Wednesday, July 1, 2009

The difference between Vegetarianism and Veganism?

Written by Tena Moore

Simply put, vegetarians have chosen not to eat meat from animals. They do not eat fish, poultry, beef, pork or any other type of flesh from once-living animals. They do, however, still eat byproducts of these
animals, such as eggs and dairy. Vegetarians usually substitute tofu, tempeh, portabella mushrooms, and many other items in the place of meat without much effort. Vegetarian diets can remain very similar to the standard American diet through meat substitutes such as veggie burgers, tofu hotdogs, and fake chicken nuggets. There are also different types of vegetarians, from lacto-vegetarians that do not eat meat and eggs, to ovo-vegetarians that do not eat meat and dairy.

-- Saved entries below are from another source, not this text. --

/-- What a handshake step can do: the session, the channel's lists and the trace change, and nothing else, but for the result of
a lock (R137 to R149). -/
theorem exec_hstep (s t : State) (ha : s.hsm.state.active = true) (h : exec (hstepRow s.hsm.state) s = .next t) :
    ∃ hs rx reads ovf abd polls evs,
      (t = { s with hsm := hs, rx := rx, reads := reads, ovf := ovf, abd := abd, polls := polls, trace := s.trace ++ evs } ∧
          hs.state ≠ .locked ∧ hs.locked = s.hsm.locked ∧
          (hs.abdEn = s.hsm.abdEn ∨ hs.state = .txInit ∧ hs.abdEn = true ∨
            hs.state = .txConf ∧ hs.abdEn = false) ∨
        t = { s with
          hsm := hs, rx := rx, reads := reads, ovf := ovf, abd := abd, polls := polls, lastRes := .hsLocked, resValid := true,
          trace := s.trace ++ evs ++ [.result .hsLocked] } ∧
          hs.state = .locked ∧ hs.locked = true ∧ hs.echoV = false ∧ hs.abdEn = s.hsm.abdEn ∧
          (s.hsm.state = .rxEcho ∨ s.hsm.state = .rtyRx)) ∧
      (∀ c, Event.result c ∉ evs) ∧ (evs.filter Event.isChannelOp).length ≤ 1 ∧ Event.rdFrame ∉ evs ∧
      (s.hsm.state ≠ .txInit → s.hsm.state ≠ .txConf → s.hsm.state ≠ .rtyTx → sentBytes evs = []) ∧
      (s.hsm.state ≠ .chkOvf → s.hsm.state ≠ .chkAbd → ovf = s.ovf ∧ abd = s.abd ∧ polls = s.polls) := by
  rw [hstepRow_eq] at h
  cases hh : s.hsm.state <;> rw [hh] at h ha <;> simp only [] at h
  case idle => cases ha
  case locked => cases ha
  case initClr =>
    simp only [exec, execHInitClr, hh, if_true] at h
    refine ⟨_, s.rx, s.reads, s.ovf, s.abd, s.polls, _, .inl ⟨(Host.Outcome.next.inj h).symm, ?_⟩, ?_⟩ <;>
      simp [List.filter_cons, Event.isChannelOp, sentBytes]
  case initEn =>
    simp only [exec, execHInitEn, hh, if_true] at h
    refine ⟨_, s.rx, s.reads, s.ovf, s.abd, s.polls, _, .inl ⟨(Host.Outcome.next.inj h).symm, ?_⟩, ?_⟩ <;>
      simp [List.filter_cons, Event.isChannelOp, sentBytes]
  case txInit =>
    simp only [exec, execHTxInit, hh, if_true] at h
    refine ⟨_, s.rx, s.reads, s.ovf, s.abd, s.polls, _, .inl ⟨(Host.Outcome.next.inj h).symm, ?_⟩, ?_⟩ <;>
      simp [List.filter_cons, Event.isChannelOp, sentBytes]
  case flush =>
    simp only [exec, execHFlush, hh, if_true] at h
    refine ⟨_, s.rx, s.reads, s.ovf, s.abd, s.polls, _, .inl ⟨(Host.Outcome.next.inj h).symm, ?_⟩, ?_⟩ <;>
      simp [List.filter_cons, Event.isChannelOp, sentBytes]
  case disAbd =>
    simp only [exec, execHDisAbd, hh, if_true] at h
    refine ⟨_, s.rx, s.reads, s.ovf, s.abd, s.polls, _, .inl ⟨(Host.Outcome.next.inj h).symm, ?_⟩, ?_⟩ <;>
      simp [List.filter_cons, Event.isChannelOp, sentBytes]
  case txConf =>
    simp only [exec, execHTxConf, hh, if_true] at h
    refine ⟨_, s.rx, s.reads, s.ovf, s.abd, s.polls, _, .inl ⟨(Host.Outcome.next.inj h).symm, ?_⟩, ?_⟩ <;>
      simp [List.filter_cons, Event.isChannelOp, sentBytes]
  case rtyTx =>
    simp only [exec, execHRtyTx, hh, if_true] at h
    refine ⟨_, s.rx, s.reads, s.ovf, s.abd, s.polls, _, .inl ⟨(Host.Outcome.next.inj h).symm, ?_⟩, ?_⟩ <;>
      simp [List.filter_cons, Event.isChannelOp, sentBytes]
  case chkOvf =>
    simp only [exec, execHChkOvf, hh, if_true] at h
    obtain ⟨v, l, p, e⟩ := s.chOvf_spec
    rw [e] at h
    refine ⟨_, s.rx, s.reads, _, s.abd, _, _, .inl ⟨(Host.Outcome.next.inj h).symm, ?_⟩, ?_⟩ <;>
      simp [List.filter_cons, Event.isChannelOp, sentBytes]
    split <;> simp
  case chkAbd =>
    simp only [exec, execHChkAbd, hh, if_true] at h
    obtain ⟨v, l, p, e⟩ := s.chAbd_spec
    rw [e] at h
    refine ⟨_, s.rx, s.reads, s.ovf, _, _, _, .inl ⟨(Host.Outcome.next.inj h).symm, ?_⟩, ?_⟩ <;>
      simp [List.filter_cons, Event.isChannelOp, sentBytes]
    split <;> simp
  case rxEcho =>
    simp only [exec, execHRxEcho, hh, if_true] at h
    rcases s.onRead_cases fun r t => Host.Outcome.next (t.rxEchoByte r) with ⟨b, hb, e⟩ | ⟨hn, e⟩
    · rw [e] at h
      have h := (Host.Outcome.next.inj h).symm
      unfold State.rxEchoByte at h
      split at h
      · refine ⟨_, _, _, s.ovf, s.abd, s.polls, [.rx b], .inr ⟨h, ?_⟩, ?_⟩ <;>
      simp [List.filter_cons, Event.isChannelOp, sentBytes]
      · refine ⟨_, _, _, s.ovf, s.abd, s.polls, [.rx b], .inl ⟨h, ?_⟩, ?_⟩ <;>
      simp [List.filter_cons, Event.isChannelOp, sentBytes]
      · refine ⟨_, _, _, s.ovf, s.abd, s.polls, [.rx b, .handshakeFailure], .inl ⟨by rw [h]; simp only [State.log, State.storeEcho, State.rxTake, List.append_assoc]; rfl, ?_⟩, ?_⟩ <;>
      simp [List.filter_cons, Event.isChannelOp, sentBytes]
    · rw [e] at h
      have h := (Host.Outcome.next.inj h).symm
      refine ⟨s.hsm, _, _, s.ovf, s.abd, s.polls, [], .inl ⟨by rw [h, List.append_nil]; rfl, ?_⟩, ?_⟩ <;>
      simp [sentBytes, hh]
  case rtyRx =>
    simp only [exec, execHRtyRx, hh, if_true] at h
    rcases s.onRead_cases fun r t => Host.Outcome.next (t.rtyRxByte r) with ⟨b, hb, e⟩ | ⟨hn, e⟩
    · rw [e] at h
      have h := (Host.Outcome.next.inj h).symm
      unfold State.rtyRxByte at h
      split at h
      · refine ⟨_, _, _, s.ovf, s.abd, s.polls, [.rx b], .inr ⟨h, ?_⟩, ?_⟩ <;>
      simp [List.filter_cons, Event.isChannelOp, sentBytes]
      · refine ⟨_, _, _, s.ovf, s.abd, s.polls, [.rx b], .inl ⟨h, ?_⟩, ?_⟩ <;>
      simp [List.filter_cons, Event.isChannelOp, sentBytes]
    · rw [e] at h
      have h := (Host.Outcome.next.inj h).symm
      refine ⟨s.hsm, _, _, s.ovf, s.abd, s.polls, [], .inl ⟨by rw [h, List.append_nil]; rfl, ?_⟩, ?_⟩ <;>
      simp [sentBytes, hh]
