theorem State.presentsHsStart_of_cons (h : s.cmds = (0b11#2 ++ d) :: rest) : s.presentsHsStart = some rest := by
  simp [State.presentsHsStart, h, decodeCmd_append]

theorem State.presentsRdFrame_of_nil (h : s.cmds = []) : s.presentsRdFrame = none := by
  simp [State.presentsRdFrame, h]

theorem State.presentsHsStart_of_nil (h : s.cmds = []) : s.presentsHsStart = none := by
  simp [State.presentsHsStart, h]

end

/-- Settles O28: each row looks for its own command at the port, and does with it what the command's row does. -/
theorem restingStatesWaitForTheHost : Obligations.RestingStatesWaitForTheHost := by
  refine fun s hb => ⟨⟨fun d rest hc => ?_, fun hc => ?_⟩, fun hs => ⟨fun d rest hc => ?_, fun hc => ?_⟩,
    fun hs => ⟨fun d rest hc => ?_, fun hc => ?_⟩⟩
  · simp [exec, execFIdle, hb, State.presentsRdFrame_of_cons hc, State.startRead, State.csClear, State.log]
  · simp [exec, execFIdle, State.presentsRdFrame_of_nil hc]
  · simp [exec, execHIdle, hb, hs, State.presentsHsStart_of_cons hc, State.startHandshake, State.log]
  · simp [exec, execHIdle, State.presentsHsStart_of_nil hc]
  · simp [exec, execHLocked, hb, hs, State.presentsHsStart_of_cons hc, State.raiseRejected, State.emit, State.log]
  · simp [exec, execHLocked, State.presentsHsStart_of_nil hc]

/-! ### Runs of the handshake (R152, R154, R155) -/

/-- A run in two parts. -/
theorem run_trans {m : Nat} {s t : State} (h : Host.Core.run core m s = .next t) (n : Nat) :
    Host.Core.run core (m + n) s = Host.Core.run core n t := by
  induction m generalizing s with
  | zero =>
    obtain rfl := Host.Outcome.next.inj h
    rw [Nat.zero_add]
  | succ m ih =>
    rw [Nat.succ_add]
    cases e : step s with
    | next u =>
      rw [run_next _ s u e] at h ⊢
      exact ih h
    | fault r | refused r => simp [Host.Core.run, core, e] at h

section
variable {s : State} (hf : s.frm.state = .idle) (hr : s.rst = []) {r : Byte} (hb : s.rxAnswer 0 = some r)
include hf hr hb

/-- The step of a first reply. -/
theorem step_rxEcho (hh : s.hsm.state = .rxEcho) :
    step s = .next ((({ s with resValid := false } : State).rxTake.log (.rx r)).rxEchoByte r) := by
  rw [step_active s hf (by rw [hh]; rfl) hr, hh, hstepRow_eq]
  exact (if_pos hh).trans (State.onRead_of_byte _ _ r hb)

/-- The step of a reply in the confirm retry loop. -/
theorem step_rtyRx (hh : s.hsm.state = .rtyRx) :
    step s = .next ((({ s with resValid := false } : State).rxTake.log (.rx r)).rtyRxByte r) := by
  rw [step_active s hf (by rw [hh]; rfl) hr, hh, hstepRow_eq]
  exact (if_pos hh).trans (State.onRead_of_byte _ _ r hb)

end

/-- Settles O36: the steps of R154, one after the other. -/
theorem shortestHandshakeTakesEightSteps : Obligations.ShortestHandshakeTakesEightSteps := by
  intro s o a rest hf hh hr ho ha hx
  refine (run_next 7 _ _ (step_initClr s hf hr hh)).trans <|
    (run_next 6 _ _ (step_initEn _ (by exact hf) (by exact hr) (by rfl))).trans <|
    (run_next 5 _ _ (step_txInit _ (by exact hf) (by exact hr) (by rfl))).trans <|
    (run_next 4 _ _ (step_chkOvf _ (by exact hf) (by exact hr) (by rfl) false o (by exact ho))).trans <|
    (run_next 3 _ _ (step_chkAbd _ (by exact hf) (by exact hr) (by rfl) true a (by exact ha))).trans <|
    (run_next 2 _ _ (step_disAbd _ (by exact hf) (by exact hr) (by rfl))).trans <|
    (run_next 1 _ _ (step_txConf _ (by exact hf) (by exact hr) (by rfl))).trans <|
    (run_next 0 _ _ (step_rxEcho (by exact hf) (by exact hr) (State.rxAnswer_cons _ _ rest (by exact hx)) (by rfl))).trans ?_
  rw [State.rxEchoByte_confirm (by rfl), State.lock_log, State.rxTake_cons _ _ rest (by exact hx)]
  simp [Host.Core.run]

/-- The state `t` is in the confirm retry loop, `n` replies after `s`: for each of them one confirm byte was sent, and no result
was emitted. -/
structure InRetryLoop (s : State) (n : Nat) (t : State) : Prop where
  framer : t.frm.state = .idle
  noReset : t.rst = []
  handshake : t.hsm.state = .rtyTx
  ctl : t.ctl = s.ctl
  lastRes : t.lastRes = s.lastRes
  rx : t.rx = s.rx.drop n
  answers : ∀ k, t.rxAnswer k = s.rxAnswer (n + k)
  sent : sentBytes t.trace = sentBytes s.trace ++ List.replicate n s.ctl.confirm

/-- Of a confirm byte sent and a reply read, the trace has one more byte sent. -/
theorem sentBytes_round (tr : List Event) (c r : Byte) : sentBytes (tr ++ [.tx c] ++ [.rx r]) = sentBytes tr ++ [c] := by
  rw [sentBytes_append, sentBytes_append]
  exact List.append_nil _

section
variable {s t : State} {n : Nat}

/-- A first reply that is the fail or the raw baud-lock byte enters the loop (R144, R145). -/
theorem InRetryLoop.enter (hf : s.frm.state = .idle) (hr : s.rst = []) (hh : s.hsm.state = .txConf) {r : Byte}
    (hb : s.rxAnswer 0 = some r) (hc : r ≠ s.ctl.confirm) (hretry : r = s.ctl.fail ∨ r = s.ctl.rawlock) :
    ∃ t, Host.Core.run core 2 s = .next t ∧ InRetryLoop s 1 t := by
  refine ⟨_, (run_next 1 _ _ (step_txConf s hf hr hh)).trans <|
    run_next 0 _ _ (step_rxEcho (by exact hf) (by exact hr) (by exact hb) (by rfl)), ?_⟩
  rw [State.rxEchoByte_retry (by exact hc) (by exact hretry)]
  exact ⟨hf, hr, rfl, rfl, rfl, List.drop_one.symm, fun k => (s.rxTake_rxAnswer k).trans (by rw [Nat.add_comm]),
    sentBytes_round s.trace s.ctl.confirm r⟩

/-- Any further reply but the confirm byte goes round the loop once more (R146, R147). -/
theorem InRetryLoop.again (loop : InRetryLoop s n t) {r : Byte} (hb : s.rxAnswer n = some r) (hc : r ≠ s.ctl.confirm) :
    ∃ u, Host.Core.run core 2 t = .next u ∧ InRetryLoop s (n + 1) u := by
  obtain ⟨framer, noReset, handshake, ctl, lastRes, rx, answers, sent⟩ := loop
  obtain ⟨_, e, rfl⟩ := retry_round t framer noReset handshake r ((answers 0).trans hb) (ctl ▸ hc)
  refine ⟨_, e, framer, noReset, handshake, ctl, lastRes, ?_, fun k => ?_, ?_⟩
  · simp [rx]
  · calc t.rxTake.rxAnswer k
      _ = t.rxAnswer (k + 1) := t.rxTake_rxAnswer k
      _ = s.rxAnswer (n + 1 + k) := by rw [answers, Nat.add_right_comm n 1 k, Nat.add_assoc]
  · rw [List.append_cons, sentBytes_round, sent, ctl, List.replicate_succ', List.append_assoc]

/-- The loop has no bound of its own (R152): it is still entered after any number of replies that are not the confirm byte. -/
theorem exists_inRetryLoop (hf : s.frm.state = .idle) (hr : s.rst = []) (hh : s.hsm.state = .txConf) {r : Byte}
    (hb : s.rxAnswer 0 = some r) (hretry : r = s.ctl.fail ∨ r = s.ctl.rawlock) (n : Nat)
    (hreplies : ∀ k ≤ n, ∃ b, s.rxAnswer k = some b ∧ b ≠ s.ctl.confirm) :
    ∃ t, Host.Core.run core (2 * (n + 1)) s = .next t ∧ InRetryLoop s (n + 1) t := by
  induction n with
  | zero =>
    obtain ⟨b, hb', hc⟩ := hreplies 0 le_rfl
    obtain rfl : r = b := Option.some.inj (hb.symm.trans hb')
    exact InRetryLoop.enter hf hr hh hb hc hretry
  | succ n ih =>
    obtain ⟨t, e, loop⟩ := ih fun k hk => hreplies k (Nat.le_succ_of_le hk)
    obtain ⟨b, hb', hc⟩ := hreplies (n + 1) le_rfl
    obtain ⟨u, e', loop'⟩ := loop.again hb' hc
    exact ⟨u, (run_trans e 2).trans e', loop'⟩

/-- The answers of a channel whose list begins with the bytes `bytes` and then `c`. -/
theorem State.rxAnswer_of_listed {bytes : List Byte} {c : Byte} {rest : List (Option Byte)}
    (hx : s.rx = bytes.map some ++ some c :: rest) :
    (∀ k (hk : k < bytes.length), s.rxAnswer k = some bytes[k]) ∧ s.rxAnswer bytes.length = some c := by
  refine ⟨fun k hk => ?_, ?_⟩
  · simp [State.rxAnswer, hx, List.getElem?_append, hk]
  · simp [State.rxAnswer, hx]
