-- ==== Sys2Proof/Syntax.lean ====
section
/-!
DEFINITION. The operations of the SX9: one constructor of `Instr` per row of spec/opcode_table.json.
Rows are of four sorts: instructions of the 96-bit formats (R60 to R69), Scribe instructions (R361, R362),
management commands (R421), and events of the device, its engines, its fabric and its host (file 95).
A 96-bit instruction carries the fields of its format, a Scribe instruction the fields of its word, a command
its credential, context and arguments, and an event names its subject and what arrives from outside.
-/
namespace Sys2Proof

/-- Element types of format L (R64). -/
inductive Ty where
  | i32 | u32 | i16 | i8 | u8 | f32 | f16 | bf16 | e4m3 | e5m2 | b32
  deriving DecidableEq, Repr, Inhabited

/-- Types of format S (R69). -/
inductive STy where
  | i64 | u64 | i32 | u32 | b64
  deriving DecidableEq, Repr, Inhabited

/-- Rounding modes (R106). -/
inductive RM where
  | rn | rz | ru | rd | rs
  deriving DecidableEq, Repr, Inhabited

/-- Operand kinds of format L (R63); format S uses `vec` for an s register and `imm` (R69). -/
inductive Kind where
  | vec | sca | imm
  deriving DecidableEq, Repr, Inhabited

/-- Edge fills (R65). -/
inductive Edge where
  | zero | rep | wrap | desc | scal
  deriving DecidableEq, Repr, Inhabited

/-- Reduce operators (R65). -/
inductive Rop where
  | add | max | min | and | or | xor
  deriving DecidableEq, Repr, Inhabited

/-- Access widths (R66). -/
inductive Wid where
  | b8 | b16 | b32 | b64 | b128
  deriving DecidableEq, Repr, Inhabited

/-- Spaces (R66). -/
inductive Spc where
  | tm | sp | far
  deriving DecidableEq, Repr, Inhabited

/-- Order of a format M access (R66). -/
inductive Ord where
  | none | acq | rel | both
  deriving DecidableEq, Repr, Inhabited

/-- Scopes (R66, R318). -/
inductive Scope where
  | group | team | cluster | die | device | domain
  deriving DecidableEq, Repr, Inhabited

/-- Flag choice of formats M and E (R66, R68). -/
inductive FlagSel where
  | none | x | y
  deriving DecidableEq, Repr, Inhabited

/-- Counter classes (R68). -/
inductive OcClass where
  | copy | mat | gath | coll
  deriving DecidableEq, Repr, Inhabited

/-- Guard predicate and its negation (R60, R62). -/
structure Guard where
  p   : BitVec 3
  neg : Bool
  deriving DecidableEq, Repr, Inhabited

/-- The register fields every 96-bit instruction has (R60). -/
structure Regs where
  g   : Guard
  dst : BitVec 8
  a   : BitVec 8
  b   : BitVec 8
  c   : BitVec 8
  deriving DecidableEq, Repr, Inhabited

/-- Format L (R63). -/
structure LFmt where
  r   : Regs
  ty  : Ty
  fn  : BitVec 4
  sat : Bool
  rm  : RM
  ka  : Kind
  kb  : Kind
  kc  : Kind
  imm : Word
  deriving DecidableEq, Repr, Inhabited

/-- Format P (R65). `yAxis` is AX. -/
structure PFmt where
  r     : Regs
  fn    : BitVec 4
  set   : Bool
  yAxis : Bool
  amt   : BitVec 8
  edge  : Edge
  rop   : Rop
  imm   : Word
  deriving DecidableEq, Repr, Inhabited

/-- Format M (R66). `vAddr` is AK. -/
structure MFmt where
  r     : Regs
  wid   : Wid
  spc   : Spc
  ord   : Ord
  scope : Scope
  fs    : FlagSel
  vAddr : Bool
  mfn   : BitVec 6
  ofs   : Word
  deriving DecidableEq, Repr, Inhabited

/-- Format B (R67). -/
structure BFmt where
  r    : Regs
  bk   : BitVec 4
  tsl  : BitVec 3
  toff : BitVec 20
  rsl  : BitVec 3
  roff : BitVec 20
  deriving DecidableEq, Repr, Inhabited

/-- Format E (R68). `pair` is REC. -/
structure EFmt where
  r   : Regs
  pair : BitVec 6
  bv  : Bool
  bar : BitVec 6
  cc  : OcClass
  tv  : Bool
  trg : BitVec 6
  fs  : FlagSel
  efn : BitVec 4
  imm : BitVec 16
  deriving DecidableEq, Repr, Inhabited

/-- Format S (R69). -/
structure SFmt where
  r   : Regs
  ty  : STy
  fn  : BitVec 4
  ka  : Kind
  kb  : Kind
  kc  : Kind
  imm : Word
  deriving DecidableEq, Repr, Inhabited

/-- Where a barrier object or a mortise lies: team memory of a team, or a physical address (R291). -/
inductive ObjLoc where
  | team (team off : Nat)
  | phys (pa : Nat)
  deriving DecidableEq, Repr, Inhabited

/-- What a MEMORY_ACCESS_PERFORMED event performs: one lane of an operand-log entry (R262, R380); one frame
update of a replicated page with PROP 0 (R251, R327); the held reductions of a barrier whose advance waits
(R302); or the held reductions of a group that waits to drain them (R266). -/
inductive AccessRef where
  | lane (gid id lane : Nat)
  | frame (index : Nat)
  | advance (loc : ObjLoc)
  | drain (gid : Nat)
  deriving DecidableEq, Repr, Inhabited

/-- A fabric packet as R345 and R360 describe it. `be` enables the bytes of the 64-byte line at `addr`; `tag`
names the requester's request; `lane` is the lane its fault record names (R255), `aop`, `aty`, `awid` and `cmp` serve atomics (R264, R265), and `credit`
names the barrier object that the receiver credits after a Scribe trap record is written (R373). DEDUCED, log 86. -/
structure Packet where
  cls       : Nat
  job       : Nat
  src       : Nat
  dest      : Nat
  addr      : DWord
  cgid      : Nat
  seqk      : Nat
  member    : Nat
  mcount    : Nat
  chunk     : Nat
  fmtop     : Nat
  mark      : Nat
  port      : Nat
  plen      : Nat
  payload   : Line
  be        : DWord
  tag       : Nat
  lane      : Nat
  aop       : Nat
  aty       : Nat
  awid      : Nat
  cmp       : Line
  returning : Bool
  credit    : Option DWord
  acked     : Bool := false
  deriving DecidableEq, Repr, Inhabited

/-- The header every member sends before the data of a collective moves (R349). -/
structure CollHdr where
  cop   : Nat
  rop   : Nat
  efmt  : Nat
  count : Nat
  axes  : Nat
  gx    : Nat
  gy    : Nat
  gz    : Nat
  origin : Nat
  root  : Nat
  deriving DecidableEq, Repr, Inhabited

/-- What a COLLECTIVE_STEP carries: a header, a 64-byte chunk of a member's contribution, a reduced chunk
(MEMBER 0xFFFF, R374), or the notice that a member killed its part (R351). -/
inductive CollBody where
  | header (h : CollHdr)
  | chunk (index len : Nat) (data : Line)
  | reduced (index len : Nat) (data : Line)
  | killed
  deriving DecidableEq, Repr, Inhabited

/-- A collective step from member `member` (R341, R349, R350), with the other fields of its header (R360) and the tag that
its acknowledgement names (R346). -/
structure CollMsg where
  job    : Nat
  cgid   : Nat
  k      : Nat
  member : Nat
  src    : Nat
  mcount : Nat
  fmtop  : Nat
  mark   : Nat
  tag    : Nat
  body   : CollBody
  deriving DecidableEq, Repr, Inhabited

/-- A 64-bit write to a register of BAR 0 that its writer must have the right to (R35, R394): the value, and the writer's credential. -/
structure RegVal where
  val : DWord
  who : Nat
  deriving DecidableEq, Repr, Inhabited

/-- Where a soft error is found (R392, R371). -/
inductive EccLoc where
  | mem (pa : Nat)
  | team (team off : Nat)
  | reg (gid key : Nat)
  | flow (proc slot : Nat)
  deriving DecidableEq, Repr, Inhabited

/-- What is fitted and attached when power is applied (R1, R244, R420): LPDDR6 on the module, the capacity in
GiB of the expander at each of the eight ports (none where none is attached, 0 for one that fails enumeration), and the
size of the host's mapped memory. -/
structure Fitted where
  lpddr     : Bool
  expanders : List (Option Nat)
  hostBytes : Nat
  deriving DecidableEq, Repr, Inhabited

/-- A management command: the credential of its path, whether that path is MCTP rather than the mailbox, the context
it names and its four arguments (R421). DESIGN CHOICE, log 12. -/
structure MCmd where
  who : Nat
  mctp : Bool
  ctx : Nat
  a0  : DWord
  a1  : DWord
  a2  : DWord
  a3  : DWord
  deriving DecidableEq, Repr, Inhabited

/-- What a Scribe control message between management cores carries (R341, R358): a command, or a job's binding of a CGID to
switch reduction at a rank (R374). DESIGN CHOICE, log 49. -/
inductive ScribeCtl where
  | bind | unbind | snap
  | reduce (cgid rank : Nat)
  deriving DecidableEq, Repr, Inhabited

When someone says they are ‘vegan’, they are speaking about more than their diet choices; it is a complete lifestyle that adheres to respecting animals as living beings by not consuming animal products, not wearing animal products, and also not buying products that have been animal-tested. Vegans do not eat the meat of animals and do not eat their byproducts such as honey, dairy, and eggs. It also usually means that they do not wear leather, fur, silk, or wool, or buy products that have been animal-tested.

While vegetarians do not eat animals, vegans strive to live their lives without promoting killing, cruelty or exploitation of animals in any way.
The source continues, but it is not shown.